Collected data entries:
□ □ □ □ □

/-! ### Registers -/

@[simp] theorem Warp.wv_num (w : Warp) (r l : Nat) (x : Word32) : (w.wv r l x).num = w.num := rfl
@[simp] theorem Warp.wv_life (w : Warp) (r l : Nat) (x : Word32) : (w.wv r l x).life = w.life := rfl
@[simp] theorem Warp.wv_started (w : Warp) (r l : Nat) (x : Word32) : (w.wv r l x).started = w.started := rfl
@[simp] theorem Warp.wv_ring (w : Warp) (r l : Nat) (x : Word32) : (w.wv r l x).ring = w.ring := rfl
@[simp] theorem Warp.wv_depth (w : Warp) (r l : Nat) (x : Word32) : (w.wv r l x).depth = w.depth := rfl
@[simp] theorem Warp.wv_hw (w : Warp) (r l : Nat) (x : Word32) : (w.wv r l x).hw = w.hw := rfl
@[simp] theorem Warp.wv_frame (w : Warp) (r l : Nat) (x : Word32) : (w.wv r l x).frame = w.frame := rfl
@[simp] theorem Warp.wv_clause (w : Warp) (r l : Nat) (x : Word32) : (w.wv r l x).clause = w.clause := rfl
@[simp] theorem Warp.wv_s (w : Warp) (r l : Nat) (x : Word32) : (w.wv r l x).s = w.s := rfl
@[simp] theorem Warp.wv_p (w : Warp) (r l : Nat) (x : Word32) : (w.wv r l x).p = w.p := rfl
@[simp] theorem Warp.wv_fpflags (w : Warp) (r l : Nat) (x : Word32) : (w.wv r l x).fpflags = w.fpflags := rfl
@[simp] theorem Warp.wv_satflag (w : Warp) (r l : Nat) (x : Word32) : (w.wv r l x).satflag = w.satflag := rfl
@[simp] theorem Warp.wv_fs (w : Warp) (r l : Nat) (x : Word32) : (w.wv r l x).fs = w.fs := rfl
@[simp] theorem Warp.wv_enrol (w : Warp) (r l : Nat) (x : Word32) : (w.wv r l x).enrol = w.enrol := rfl
@[simp] theorem Warp.wv_counters (w : Warp) (r l : Nat) (x : Word32) : (w.wv r l x).counters = w.counters := rfl
@[simp] theorem Warp.wv_slices (w : Warp) (r l : Nat) (x : Word32) : (w.wv r l x).slices = w.slices := rfl
@[simp] theorem Warp.wv_desc (w : Warp) (r l : Nat) (x : Word32) : (w.wv r l x).desc = w.desc := rfl
@[simp] theorem Warp.wv_ckpt (w : Warp) (r l : Nat) (x : Word32) : (w.wv r l x).ckpt = w.ckpt := rfl
@[simp] theorem Warp.wv_tent (w : Warp) (r l : Nat) (x : Word32) : (w.wv r l x).tent = w.tent := rfl
@[simp] theorem Warp.wv_pushes (w : Warp) (r l : Nat) (x : Word32) : (w.wv r l x).pushes = w.pushes := rfl
@[simp] theorem Warp.wv_held (w : Warp) (r l : Nat) (x : Word32) : (w.wv r l x).held = w.held := rfl
@[simp] theorem Warp.wv_seq (w : Warp) (r l : Nat) (x : Word32) : (w.wv r l x).seq = w.seq := rfl
@[simp] theorem Warp.wv_loads (w : Warp) (r l : Nat) (x : Word32) : (w.wv r l x).loads = w.loads := rfl
@[simp] theorem Warp.wv_buf (w : Warp) (r l : Nat) (x : Word32) : (w.wv r l x).buf = w.buf := rfl
@[simp] theorem Warp.wv_fence (w : Warp) (r l : Nat) (x : Word32) : (w.wv r l x).fence = w.fence := rfl
@[simp] theorem Warp.wv_ops (w : Warp) (r l : Nat) (x : Word32) : (w.wv r l x).ops = w.ops := rfl
@[simp] theorem Warp.wv_outst (w : Warp) (r l : Nat) (x : Word32) : (w.wv r l x).outst = w.outst := rfl
@[simp] theorem Warp.wv_waiting (w : Warp) (r l : Nat) (x : Word32) : (w.wv r l x).waiting = w.waiting := rfl
@[simp] theorem Warp.wv_wait (w : Warp) (r l : Nat) (x : Word32) : (w.wv r l x).wait = w.wait := rfl
@[simp] theorem Warp.wv_lastIssue (w : Warp) (r l : Nat) (x : Word32) : (w.wv r l x).lastIssue = w.lastIssue := rfl
@[simp] theorem Warp.wv_polledAt (w : Warp) (r l : Nat) (x : Word32) : (w.wv r l x).polledAt = w.polledAt := rfl
@[simp] theorem Warp.wv_yielded (w : Warp) (r l : Nat) (x : Word32) : (w.wv r l x).yielded = w.yielded := rfl
@[simp] theorem Warp.wv_plan (w : Warp) (r l : Nat) (x : Word32) : (w.wv r l x).plan = w.plan := rfl
@[simp] theorem Warp.wv_ahead (w : Warp) (r l : Nat) (x : Word32) : (w.wv r l x).ahead = w.ahead := rfl
@[simp] theorem Warp.wv_stop (w : Warp) (r l : Nat) (x : Word32) : (w.wv r l x).stop = w.stop := rfl
@[simp] theorem Warp.wv_askedAt (w : Warp) (r l : Nat) (x : Word32) : (w.wv r l x).askedAt = w.askedAt := rfl
@[simp] theorem Warp.wv_faultWait (w : Warp) (r l : Nat) (x : Word32) : (w.wv r l x).faultWait = w.faultWait := rfl
@[simp] theorem Warp.wv_faultSince (w : Warp) (r l : Nat) (x : Word32) : (w.wv r l x).faultSince = w.faultSince := rfl
@[simp] theorem Warp.wv_backCount (w : Warp) (r l : Nat) (x : Word32) : (w.wv r l x).backCount = w.backCount := rfl
@[simp] theorem Warp.wv_jobFault (w : Warp) (r l : Nat) (x : Word32) : (w.wv r l x).jobFault = w.jobFault := rfl
@[simp] theorem Warp.wv_dead (w : Warp) (r l : Nat) (x : Word32) : (w.wv r l x).dead = w.dead := rfl
@[simp] theorem Warp.ws_num (w : Warp) (n : Nat) (x : Word64) : (w.ws n x).num = w.num := by unfold Warp.ws; split <;> rfl
@[simp] theorem Warp.ws_life (w : Warp) (n : Nat) (x : Word64) : (w.ws n x).life = w.life := by unfold Warp.ws; split <;> rfl
@[simp] theorem Warp.ws_started (w : Warp) (n : Nat) (x : Word64) : (w.ws n x).started = w.started := by unfold Warp.ws; split <;> rfl
@[simp] theorem Warp.ws_ring (w : Warp) (n : Nat) (x : Word64) : (w.ws n x).ring = w.ring := by unfold Warp.ws; split <;> rfl
@[simp] theorem Warp.ws_depth (w : Warp) (n : Nat) (x : Word64) : (w.ws n x).depth = w.depth := by unfold Warp.ws; split <;> rfl
@[simp] theorem Warp.ws_hw (w : Warp) (n : Nat) (x : Word64) : (w.ws n x).hw = w.hw := by unfold Warp.ws; split <;> rfl
@[simp] theorem Warp.ws_frame (w : Warp) (n : Nat) (x : Word64) : (w.ws n x).frame = w.frame := by unfold Warp.ws; split <;> rfl
@[simp] theorem Warp.ws_clause (w : Warp) (n : Nat) (x : Word64) : (w.ws n x).clause = w.clause := by unfold Warp.ws; split <;> rfl
@[simp] theorem Warp.ws_v (w : Warp) (n : Nat) (x : Word64) : (w.ws n x).v = w.v := by unfold Warp.ws; split <;> rfl
@[simp] theorem Warp.ws_p (w : Warp) (n : Nat) (x : Word64) : (w.ws n x).p = w.p := by unfold Warp.ws; split <;> rfl
@[simp] theorem Warp.ws_fpflags (w : Warp) (n : Nat) (x : Word64) : (w.ws n x).fpflags = w.fpflags := by unfold Warp.ws; split <;> rfl
@[simp] theorem Warp.ws_satflag (w : Warp) (n : Nat) (x : Word64) : (w.ws n x).satflag = w.satflag := by unfold Warp.ws; split <;> rfl
@[simp] theorem Warp.ws_fs (w : Warp) (n : Nat) (x : Word64) : (w.ws n x).fs = w.fs := by unfold Warp.ws; split <;> rfl
@[simp] theorem Warp.ws_enrol (w : Warp) (n : Nat) (x : Word64) : (w.ws n x).enrol = w.enrol := by unfold Warp.ws; split <;> rfl
@[simp] theorem Warp.ws_counters (w : Warp) (n : Nat) (x : Word64) : (w.ws n x).counters = w.counters := by unfold Warp.ws; split <;> rfl
@[simp] theorem Warp.ws_slices (w : Warp) (n : Nat) (x : Word64) : (w.ws n x).slices = w.slices := by unfold Warp.ws; split <;> rfl
@[simp] theorem Warp.ws_desc (w : Warp) (n : Nat) (x : Word64) : (w.ws n x).desc = w.desc := by unfold Warp.ws; split <;> rfl
@[simp] theorem Warp.ws_ckpt (w : Warp) (n : Nat) (x : Word64) : (w.ws n x).ckpt = w.ckpt := by unfold Warp.ws; split <;> rfl
@[simp] theorem Warp.ws_tent (w : Warp) (n : Nat) (x : Word64) : (w.ws n x).tent = w.tent := by unfold Warp.ws; split <;> rfl
@[simp] theorem Warp.ws_pushes (w : Warp) (n : Nat) (x : Word64) : (w.ws n x).pushes = w.pushes := by unfold Warp.ws; split <;> rfl
@[simp] theorem Warp.ws_held (w : Warp) (n : Nat) (x : Word64) : (w.ws n x).held = w.held := by unfold Warp.ws; split <;> rfl
@[simp] theorem Warp.ws_seq (w : Warp) (n : Nat) (x : Word64) : (w.ws n x).seq = w.seq := by unfold Warp.ws; split <;> rfl
@[simp] theorem Warp.ws_loads (w : Warp) (n : Nat) (x : Word64) : (w.ws n x).loads = w.loads := by unfold Warp.ws; split <;> rfl
@[simp] theorem Warp.ws_buf (w : Warp) (n : Nat) (x : Word64) : (w.ws n x).buf = w.buf := by unfold Warp.ws; split <;> rfl
@[simp] theorem Warp.ws_fence (w : Warp) (n : Nat) (x : Word64) : (w.ws n x).fence = w.fence := by unfold Warp.ws; split <;> rfl
@[simp] theorem Warp.ws_ops (w : Warp) (n : Nat) (x : Word64) : (w.ws n x).ops = w.ops := by unfold Warp.ws; split <;> rfl
@[simp] theorem Warp.ws_outst (w : Warp) (n : Nat) (x : Word64) : (w.ws n x).outst = w.outst := by unfold Warp.ws; split <;> rfl
@[simp] theorem Warp.ws_waiting (w : Warp) (n : Nat) (x : Word64) : (w.ws n x).waiting = w.waiting := by unfold Warp.ws; split <;> rfl
@[simp] theorem Warp.ws_wait (w : Warp) (n : Nat) (x : Word64) : (w.ws n x).wait = w.wait := by unfold Warp.ws; split <;> rfl
@[simp] theorem Warp.ws_lastIssue (w : Warp) (n : Nat) (x : Word64) : (w.ws n x).lastIssue = w.lastIssue := by unfold Warp.ws; split <;> rfl
@[simp] theorem Warp.ws_polledAt (w : Warp) (n : Nat) (x : Word64) : (w.ws n x).polledAt = w.polledAt := by unfold Warp.ws; split <;> rfl
@[simp] theorem Warp.ws_yielded (w : Warp) (n : Nat) (x : Word64) : (w.ws n x).yielded = w.yielded := by unfold Warp.ws; split <;> rfl
@[simp] theorem Warp.ws_plan (w : Warp) (n : Nat) (x : Word64) : (w.ws n x).plan = w.plan := by unfold Warp.ws; split <;> rfl
@[simp] theorem Warp.ws_ahead (w : Warp) (n : Nat) (x : Word64) : (w.ws n x).ahead = w.ahead := by unfold Warp.ws; split <;> rfl
@[simp] theorem Warp.ws_stop (w : Warp) (n : Nat) (x : Word64) : (w.ws n x).stop = w.stop := by unfold Warp.ws; split <;> rfl
@[simp] theorem Warp.ws_askedAt (w : Warp) (n : Nat) (x : Word64) : (w.ws n x).askedAt = w.askedAt := by unfold Warp.ws; split <;> rfl
@[simp] theorem Warp.ws_faultWait (w : Warp) (n : Nat) (x : Word64) : (w.ws n x).faultWait = w.faultWait := by unfold Warp.ws; split <;> rfl
@[simp] theorem Warp.ws_faultSince (w : Warp) (n : Nat) (x : Word64) : (w.ws n x).faultSince = w.faultSince := by unfold Warp.ws; split <;> rfl
@[simp] theorem Warp.ws_backCount (w : Warp) (n : Nat) (x : Word64) : (w.ws n x).backCount = w.backCount := by unfold Warp.ws; split <;> rfl
@[simp] theorem Warp.ws_jobFault (w : Warp) (n : Nat) (x : Word64) : (w.ws n x).jobFault = w.jobFault := by unfold Warp.ws; split <;> rfl
@[simp] theorem Warp.ws_dead (w : Warp) (n : Nat) (x : Word64) : (w.ws n x).dead = w.dead := by unfold Warp.ws; split <;> rfl
@[simp] theorem Warp.wp_num (w : Warp) (n : Nat) (m x : Word32) : (w.wp n m x).num = w.num := by unfold Warp.wp; split <;> rfl
@[simp] theorem Warp.wp_life (w : Warp) (n : Nat) (m x : Word32) : (w.wp n m x).life = w.life := by unfold Warp.wp; split <;> rfl
@[simp] theorem Warp.wp_started (w : Warp) (n : Nat) (m x : Word32) : (w.wp n m x).started = w.started := by unfold Warp.wp; split <;> rfl
@[simp] theorem Warp.wp_ring (w : Warp) (n : Nat) (m x : Word32) : (w.wp n m x).ring = w.ring := by unfold Warp.wp; split <;> rfl
@[simp] theorem Warp.wp_depth (w : Warp) (n : Nat) (m x : Word32) : (w.wp n m x).depth = w.depth := by unfold Warp.wp; split <;> rfl
@[simp] theorem Warp.wp_hw (w : Warp) (n : Nat) (m x : Word32) : (w.wp n m x).hw = w.hw := by unfold Warp.wp; split <;> rfl
@[simp] theorem Warp.wp_frame (w : Warp) (n : Nat) (m x : Word32) : (w.wp n m x).frame = w.frame := by unfold Warp.wp; split <;> rfl
@[simp] theorem Warp.wp_clause (w : Warp) (n : Nat) (m x : Word32) : (w.wp n m x).clause = w.clause := by unfold Warp.wp; split <;> rfl
@[simp] theorem Warp.wp_v (w : Warp) (n : Nat) (m x : Word32) : (w.wp n m x).v = w.v := by unfold Warp.wp; split <;> rfl
@[simp] theorem Warp.wp_s (w : Warp) (n : Nat) (m x : Word32) : (w.wp n m x).s = w.s := by unfold Warp.wp; split <;> rfl
@[simp] theorem Warp.wp_fpflags (w : Warp) (n : Nat) (m x : Word32) : (w.wp n m x).fpflags = w.fpflags := by unfold Warp.wp; split <;> rfl
@[simp] theorem Warp.wp_satflag (w : Warp) (n : Nat) (m x : Word32) : (w.wp n m x).satflag = w.satflag := by unfold Warp.wp; split <;> rfl
@[simp] theorem Warp.wp_fs (w : Warp) (n : Nat) (m x : Word32) : (w.wp n m x).fs = w.fs := by unfold Warp.wp; split <;> rfl
@[simp] theorem Warp.wp_enrol (w : Warp) (n : Nat) (m x : Word32) : (w.wp n m x).enrol = w.enrol := by unfold Warp.wp; split <;> rfl
@[simp] theorem Warp.wp_counters (w : Warp) (n : Nat) (m x : Word32) : (w.wp n m x).counters = w.counters := by unfold Warp.wp; split <;> rfl
@[simp] theorem Warp.wp_slices (w : Warp) (n : Nat) (m x : Word32) : (w.wp n m x).slices = w.slices := by unfold Warp.wp; split <;> rfl
@[simp] theorem Warp.wp_desc (w : Warp) (n : Nat) (m x : Word32) : (w.wp n m x).desc = w.desc := by unfold Warp.wp; split <;> rfl
@[simp] theorem Warp.wp_ckpt (w : Warp) (n : Nat) (m x : Word32) : (w.wp n m x).ckpt = w.ckpt := by unfold Warp.wp; split <;> rfl
@[simp] theorem Warp.wp_tent (w : Warp) (n : Nat) (m x : Word32) : (w.wp n m x).tent = w.tent := by unfold Warp.wp; split <;> rfl
@[simp] theorem Warp.wp_pushes (w : Warp) (n : Nat) (m x : Word32) : (w.wp n m x).pushes = w.pushes := by unfold Warp.wp; split <;> rfl
@[simp] theorem Warp.wp_held (w : Warp) (n : Nat) (m x : Word32) : (w.wp n m x).held = w.held := by unfold Warp.wp; split <;> rfl
@[simp] theorem Warp.wp_seq (w : Warp) (n : Nat) (m x : Word32) : (w.wp n m x).seq = w.seq := by unfold Warp.wp; split <;> rfl
@[simp] theorem Warp.wp_loads (w : Warp) (n : Nat) (m x : Word32) : (w.wp n m x).loads = w.loads := by unfold Warp.wp; split <;> rfl
@[simp] theorem Warp.wp_buf (w : Warp) (n : Nat) (m x : Word32) : (w.wp n m x).buf = w.buf := by unfold Warp.wp; split <;> rfl
@[simp] theorem Warp.wp_fence (w : Warp) (n : Nat) (m x : Word32) : (w.wp n m x).fence = w.fence := by unfold Warp.wp; split <;> rfl
@[simp] theorem Warp.wp_ops (w : Warp) (n : Nat) (m x : Word32) : (w.wp n m x).ops = w.ops := by unfold Warp.wp; split <;> rfl
@[simp] theorem Warp.wp_outst (w : Warp) (n : Nat) (m x : Word32) : (w.wp n m x).outst = w.outst := by unfold Warp.wp; split <;> rfl
@[simp] theorem Warp.wp_waiting (w : Warp) (n : Nat) (m x : Word32) : (w.wp n m x).waiting = w.waiting := by unfold Warp.wp; split <;> rfl
@[simp] theorem Warp.wp_wait (w : Warp) (n : Nat) (m x : Word32) : (w.wp n m x).wait = w.wait := by unfold Warp.wp; split <;> rfl
@[simp] theorem Warp.wp_lastIssue (w : Warp) (n : Nat) (m x : Word32) : (w.wp n m x).lastIssue = w.lastIssue := by unfold Warp.wp; split <;> rfl
@[simp] theorem Warp.wp_polledAt (w : Warp) (n : Nat) (m x : Word32) : (w.wp n m x).polledAt = w.polledAt := by unfold Warp.wp; split <;> rfl
@[simp] theorem Warp.wp_yielded (w : Warp) (n : Nat) (m x : Word32) : (w.wp n m x).yielded = w.yielded := by unfold Warp.wp; split <;> rfl
@[simp] theorem Warp.wp_plan (w : Warp) (n : Nat) (m x : Word32) : (w.wp n m x).plan = w.plan := by unfold Warp.wp; split <;> rfl
@[simp] theorem Warp.wp_ahead (w : Warp) (n : Nat) (m x : Word32) : (w.wp n m x).ahead = w.ahead := by unfold Warp.wp; split <;> rfl
@[simp] theorem Warp.wp_stop (w : Warp) (n : Nat) (m x : Word32) : (w.wp n m x).stop = w.stop := by unfold Warp.wp; split <;> rfl
@[simp] theorem Warp.wp_askedAt (w : Warp) (n : Nat) (m x : Word32) : (w.wp n m x).askedAt = w.askedAt := by unfold Warp.wp; split <;> rfl
@[simp] theorem Warp.wp_faultWait (w : Warp) (n : Nat) (m x : Word32) : (w.wp n m x).faultWait = w.faultWait := by unfold Warp.wp; split <;> rfl
@[simp] theorem Warp.wp_faultSince (w : Warp) (n : Nat) (m x : Word32) : (w.wp n m x).faultSince = w.faultSince := by unfold Warp.wp; split <;> rfl
@[simp] theorem Warp.wp_backCount (w : Warp) (n : Nat) (m x : Word32) : (w.wp n m x).backCount = w.backCount := by unfold Warp.wp; split <;> rfl
@[simp] theorem Warp.wp_jobFault (w : Warp) (n : Nat) (m x : Word32) : (w.wp n m x).jobFault = w.jobFault := by unfold Warp.wp; split <;> rfl
@[simp] theorem Warp.wp_dead (w : Warp) (n : Nat) (m x : Word32) : (w.wp n m x).dead = w.dead := by unfold Warp.wp; split <;> rfl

□ □ □ □ □

* EXERCISE REQUIREMENTS
Only one stretch of the data above is needed. Restate it word for word, from the line containing "w.faultWait := rfl" through the line containing "w.jobFault := rfl", both ends included.

* EXERCISE SOLUTION
@[simp] theorem Warp.wv_faultWait (w : Warp) (r l : Nat) (x : Word32) : (w.wv r l x).faultWait = w.faultWait := rfl
@[simp] theorem Warp.wv_faultSince (w : Warp) (r l : Nat) (x : Word32) : (w.wv r l x).faultSince = w.faultSince := rfl
@[simp] theorem Warp.wv_backCount (w : Warp) (r l : Nat) (x : Word32) : (w.wv r l x).backCount = w.backCount := rfl
@[simp] theorem Warp.wv_jobFault (w : Warp) (r l : Nat) (x : Word32) : (w.wv r l x).jobFault = w.jobFault := rfl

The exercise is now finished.